My personal opinion is that ufilling is purely enabling you to capture an employees detail on their DB, as to where you would have completed a form and they would have captured it.

Just as you capturing the employees detail in your payroll application - extract that data in an acceptable format and it can be imported into the UIF DB 

making sence?.

----------


## Dave A

Absolutely, Gabriel.

I've heard rumblings that SARS is going to make a payroll package available for businesses that essentially does it all. Calculates all the deductions and files your returns - all online. Some might see it as invasive, but personally I think it would be great!

----------


## duncan drennan

> I've heard rumblings that SARS is going to make a payroll package available for businesses that essentially does it all.


1 July AFAIK - at least for the EMP501 reconciliation. Here are some details.

----------


## Dave A

I see uFiling has updated their website and functionality. I got this email:




> Dear Valued Client,
> 
> 
> *  In our endeavor to continuously provide excellent service to employers, uFiling is being upgraded with new 
>   added functionality*
> 
>   Go-Live date has been scheduled for *14 September 2009.*
>   uFiling has received a complete revamp from information received from uFilers.
>   Key functionality includes the following; 
> ...


Unfortunately no sign of a link-up between the SARS eFiling system and the uFiling system yet when it comes to dealing with payments.

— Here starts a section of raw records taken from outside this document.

-- ==== Sys2Proof/Machine/Flags.lean ====
section
/-! DEFINITION. Flags: the four interrupt vectors' pending flags (R168), the attention flags with the
attention count (R135), and the two operations that write a hop or route record with that accounting. -/

namespace Sys2Proof.Machine

/-- The flag of one vector. -/
def VectorFlags.get (f : VectorFlags) : IrqVector → Bool
  | .listEnded => f.listEnded
  | .progressNote => f.progressNote
  | .attention => f.attention
  | .timeState => f.timeState

/-- The flags with one vector's flag written. -/
def VectorFlags.put (f : VectorFlags) (v : IrqVector) (b : Bool) : VectorFlags :=
  match v with
  | .listEnded => { f with listEnded := b }
  | .progressNote => { f with progressNote := b }
  | .attention => { f with attention := b }
  | .timeState => { f with timeState := b }

/-- Raising a vector sets its pending flag (R168). -/
def State.raise (v : IrqVector) (s : State) : State :=
  s.setChan { s.chan with pendingIrq := s.chan.pendingIrq.put v true }

/-- The attention count follows one flag that goes from `old` to `new`; the rise of the count from 0 to 1
raises the attention vector (R135). -/
def State.countAttention (old new : Bool) (s : State) : State :=
  match old, new with
  | false, true =>
    let s' := { s with attentionCount := s.attentionCount + 1 }
    if s.attentionCount = 0 then s'.raise .attention else s'
  | true, false => { s with attentionCount := s.attentionCount - 1 }
  | _, _ => s

/-- A hop record is written, its attention flag counted in the same event (R135). -/
def State.putHop (i : HopIndex) (x : Hop) (s : State) : State :=
  (s.countAttention s.hops[i].attention x.attention).setHop i x

/-- A route record is written, its attention flag counted in the same event (R135). -/
def State.putRoute (i : RouteIndex) (x : Route) (s : State) : State :=
  (s.countAttention s.routes[i].attention x.attention).setRoute i x

/-- The number of hop and route records whose attention flag is set (R135). -/
def State.flagsSet (s : State) : Nat :=
  s.hops.toList.countP (·.attention) + s.routes.toList.countP (·.attention)

end Sys2Proof.Machine
end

Damn irritating actually. I'd far rather be using uFiling to deal with my UIF returns.

----------


## Dave A

An update.

I decided to check what was going on with my uFiling account which I abandoned some time ago on the instructions of a uFiling agent because I pay via SARS on the EMP201 return.

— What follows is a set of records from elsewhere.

/-- R43: the hop records after a warm reset. -/
def Obligations.WarmResetSetsHopsDown : Prop :=
  ∀ (source : WarmSource) (s : State), ∃ t, exec (.warmReset source) s = .next t ∧ t.holds = s.holds ∧
    ∀ h : HopIndex, t.hops[h] =
      if s.hops[h].state = .vacant then s.hops[h]
      else
        { s.hops[h] with
          state := .down
          bad := max s.hops[h].config.badLimit.toNat 1
          clearHold := none
          silence := 0
          profile := 0
          margin := 0
          errors := 0
          attention := true }

/-- The warm-reset values of every other block but the Route Table (R2, R12, R54, R74, R95, R122, R161,
R181). What stays beside them is the model's choice (log 9); that the probe timers are reloaded against the hops
after their own reset (log 20) and that signals, triggers and ticks on their way are dropped (log 10, log 11) are
its readings. -/
def Obligations.WarmResetKeepsConfiguration : Prop :=
  ∀ (source : WarmSource) (s : State), ∃ t, exec (.warmReset source) s = .next t ∧
    (∀ l : LineIndex, t.lines[l] = ⟨.stopped, s.lines[l].frameSelect, none, none, ⟨0, 0, 0, 0, 0, 0, 0⟩⟩) ∧
    t.arbiter = 0 ∧ t.profiles = s.profiles ∧ t.classes = s.classes ∧
    (∀ p : PathIndex, t.paths[p] =
      if s.paths[p].body = .vacant then s.paths[p]
      else { s.paths[p] with loss := 0, lost := false, timer := t.fullInterval p }) ∧
    t.time =
      { s.time with
        state := .unset
        count := 0
        fraction := 0
        aApp := s.time.aInt
        epoch := s.time.epoch + 1
        supervision := none
        lastError := 0
        periods := 0 } ∧
    (∀ x, t.ticks.owed x = 0) ∧ t.probeSignals = [] ∧ t.routeSignals = [] ∧ t.triggers = [] ∧
    t.probe =
      ⟨Vector.replicate 32 .free, [], none, none, s.probe.terminalId, s.probe.lead, s.time.epoch + 1,
        ⟨0, 0, 0, 0, 0, 0, 0, 0, 0, 0, 0, 0, 0, 0, 0, 0, 0⟩⟩ ∧
    t.service = 0 ∧ t.routeTaken = s.time.epoch + 1 ∧ t.attentionCount = t.flagsSet ∧
    t.steering = ⟨none, [], none⟩ ∧
    t.chan =
      ⟨.idle, 0, false, 0, ⟨.none, .none, 0, 0, 0, .none⟩, .idle, false, ⟨false, false, false, false⟩,
        source = .pin && s.chan.busMaster, source = .pin && s.chan.messages,
        (if source = .pin then s.chan.masks else ⟨false, false, false, false⟩), s.chan.nextTag⟩ ∧
    t.pending = s.pending ∧ t.sent = s.sent

/-- R142: after a warm reset no route has a usable tower chain. -/
def Obligations.WarmResetLeavesRoutesOnFallbackOrDark : Prop :=
  ∀ (source : WarmSource) (s : State), s.pathsSound → s.routesSound →
    ∃ t, exec (.warmReset source) s = .next t ∧
      ∀ i : RouteIndex,
        if s.routes[i].state = .vacant then t.routes[i] = s.routes[i]
        else
          t.routes[i].state = (if s.routes[i].fallback.isSome then .fallback else .dark) ∧
            t.routes[i].choice = s.routes[i].fallback ∧
            t.routes[i].attention = true ∧ t.routes[i].rerank = false ∧
            t.routes[i].contexts = Vector.replicate 4 ⟨false, 0⟩ ∧
            t.routes[i].candidates = s.routes[i].candidates ∧
            t.routes[i].fallback = s.routes[i].fallback ∧
            t.routes[i].refLength = s.routes[i].refLength ∧
            t.routes[i].counters = s.routes[i].counters ∧
            t.routes[i].generation = s.routes[i].generation

/-! ## Report lines -/

/-- R8: a frame begins, and each clock edge shifts one bit in. That a begin with frame-select active already
changes nothing is the model's choice (log 3). -/
def Obligations.FrameBeginsAndGathersBits : Prop :=
  ∀ (l : LineIndex) (s : State),
    (s.lines[l].frameSelect = false → s.lines[l].stage = none →
      exec (.reportFrameBegin l) s = .next (s.setLine l
        { s.lines[l] with
          frameSelect := true
          stage := some ⟨decide (s.lines[l].state = .running), 0, 0⟩ })) ∧
    (s.lines[l].frameSelect = true → exec (.reportFrameBegin l) s = .next s) ∧
    (∀ bit g, s.lines[l].frameSelect = true → s.lines[l].stage = some g →
      exec (.reportClockEdge l bit) s = .next (s.setLine l
        { s.lines[l] with
          stage := some
            { g with
              bits := if g.count < 64 then g.bits.extractLsb' 0 63 ++ BitVec.ofBool bit else g.bits
              count := if g.count < 65 then g.count + 1 else 65 } })) ∧
    ∀ bit, s.lines[l].frameSelect = false ∨ s.lines[l].stage = none →
      exec (.reportClockEdge l bit) s = .next s

/-- R8: the first 64 bits stand in the stage in order of arrival, however many arrive. -/
def Obligations.StageKeepsBitsInOrderOfArrival : Prop :=
  ∀ (admitted : Bool) (bits : List Bool),
    let g := bits.foldl Stage.shift ⟨admitted, 0, 0⟩
    g.admitted = admitted ∧ g.count = min bits.length 65 ∧
      ∀ k < min bits.length 64, g.bits.getLsbD (min bits.length 64 - 1 - k) = bits.getD k false

/-- R9: the five cases of a frame's end, the stamp, and the end of SUSPENDING. A frame that STOP or a reset
discarded ends unseen (R2, R6). That a frame end on a wire whose frame-select is already inactive changes nothing
is the model's choice (log 3). -/
def Obligations.FrameEndIsDealtWithByFirstCase : Prop :=
  (∀ (l : LineIndex) (s : State), s.lines[l].stage = none →
    exec (.reportFrameEnd l) s = .next (s.setLine l { s.lines[l] with frameSelect := false })) ∧
  ∀ (l : LineIndex) (s : State) (g : Stage),
    s.lines[l].frameSelect = true → s.lines[l].stage = some g →
    let x : Line := s.lines[l]
    let c : LineCounters := x.counters
    let ended : Line :=
      { x with
        frameSelect := false
        stage := none
        state := if x.state = .suspending then .suspended else x.state }
    exec (.reportFrameEnd l) s = .next (s.setLine l
      (if g.count ≠ 64 then { ended with counters := { c with lengthErrors := min (c.lengthErrors + 1) 65535 } }
       else if g.admitted = false then
        { ended with counters := { c with refused := min (c.refused + 1) 65535 } }
       else if g.bits.extractLsb' 56 8 ≠ 0xA5 ∨ frameByteSum g.bits % 256 ≠ 0 then
        { ended with counters := { c with checkErrors := min (c.checkErrors + 1) 65535 } }
       else if x.buffer = none then { ended with buffer := some ⟨g.bits, s.time.count⟩ }
       else { ended with counters := { c with overrun := min (c.overrun + 1) 65535 } }))

/-- R4, R5, R6, R16: the three line actions and READ-LINE, each completing DONE, as requests of their own with the
answer kept (log 4, log 6). That SUSPEND goes to SUSPENDED at once is the model's reading both with a frame in
progress that was not admitted (log 14) and with one on the wire that STOP or a reset discarded (log 29). -/
def Obligations.LineRequestsActOnTheLine : Prop :=
  ∀ (l : LineIndex) (s : State),
    Applies (.run l) s (s.setLine l { s.lines[l] with state := .running }) ⟨.done, .none, []⟩ ∧
    (s.lines[l].state = .running → (∃ g, s.lines[l].stage = some g ∧ g.admitted = true) →
      Applies (.suspend l) s (s.setLine l { s.lines[l] with state := .suspending }) ⟨.done, .none, []⟩) ∧
    (s.lines[l].state = .running → (∀ g, s.lines[l].stage = some g → g.admitted = false) →
      Applies (.suspend l) s (s.setLine l { s.lines[l] with state := .suspended }) ⟨.done, .none, []⟩) ∧
    (s.lines[l].state ≠ .running → Applies (.suspend l) s s ⟨.done, .none, []⟩) ∧
    Applies (.stop l) s
      (s.setLine l { s.lines[l] with state := .stopped, stage := none, buffer := none })
      ⟨.done, .none, []⟩ ∧
    Applies (.readLine l false) s s ⟨.done, .none, s.lines[l].image⟩ ∧
    Applies (.readLine l true) s (s.setLine l { s.lines[l] with counters := ⟨0, 0, 0, 0, 0, 0, 0⟩ })
      ⟨.done, .none, s.lines[l].image⟩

Blow me down - all those returns that were marked _unpaid_ are now marked as _SARS payable_.

I phone uFiling to find out if that means what I think it does - and yes, they're matching it up with the EMP201 return. In fact, this uFiling agent says whoever told me *not* to use uFiling to submit the returns was *wrong!*

Frankly I'm rather bemused. Looks like I've got some work ahead of me cleaning up the data and submitting the outstanding returns  :Mad:

----------


## Blesh

Couldnt get through to the contact section for some reason. I am trying to get a letter stating something similar to the SARS tax clearance letter.

----------


## Dave A

> I am trying to get a letter stating something similar to the SARS tax clearance letter.


From the UIF department? You're not perhaps looking for a letter of good standing (which would be from workmans compensation).

----------


## Theuns.vanWyk

> An update.
> 
> I decided to check what was going on with my uFiling account which I abandoned some time ago on the instructions of a uFiling agent because I pay via SARS on the EMP201 return.
> 
> Blow me down - all those returns that were marked _unpaid_ are now marked as _SARS payable_.
> 
> I phone uFiling to find out if that means what I think it does - and yes, they're matching it up with the EMP201 return. In fact, this uFiling agent says whoever told me *not* to use uFiling to submit the returns was *wrong!*
> 
> Frankly I'm rather bemused. Looks like I've got some work ahead of me cleaning up the data and submitting the outstanding returns


I recently realised the same thing. 

Did you manage to resolve this? We have been trying for more than a year to resolve this with lots of backdated change requests, and numerous, numerous calls to the call centre. No success. No progress. Just lots ans lots of money and time spent.
And our business only has 45 employees - imagine if you are a larger business!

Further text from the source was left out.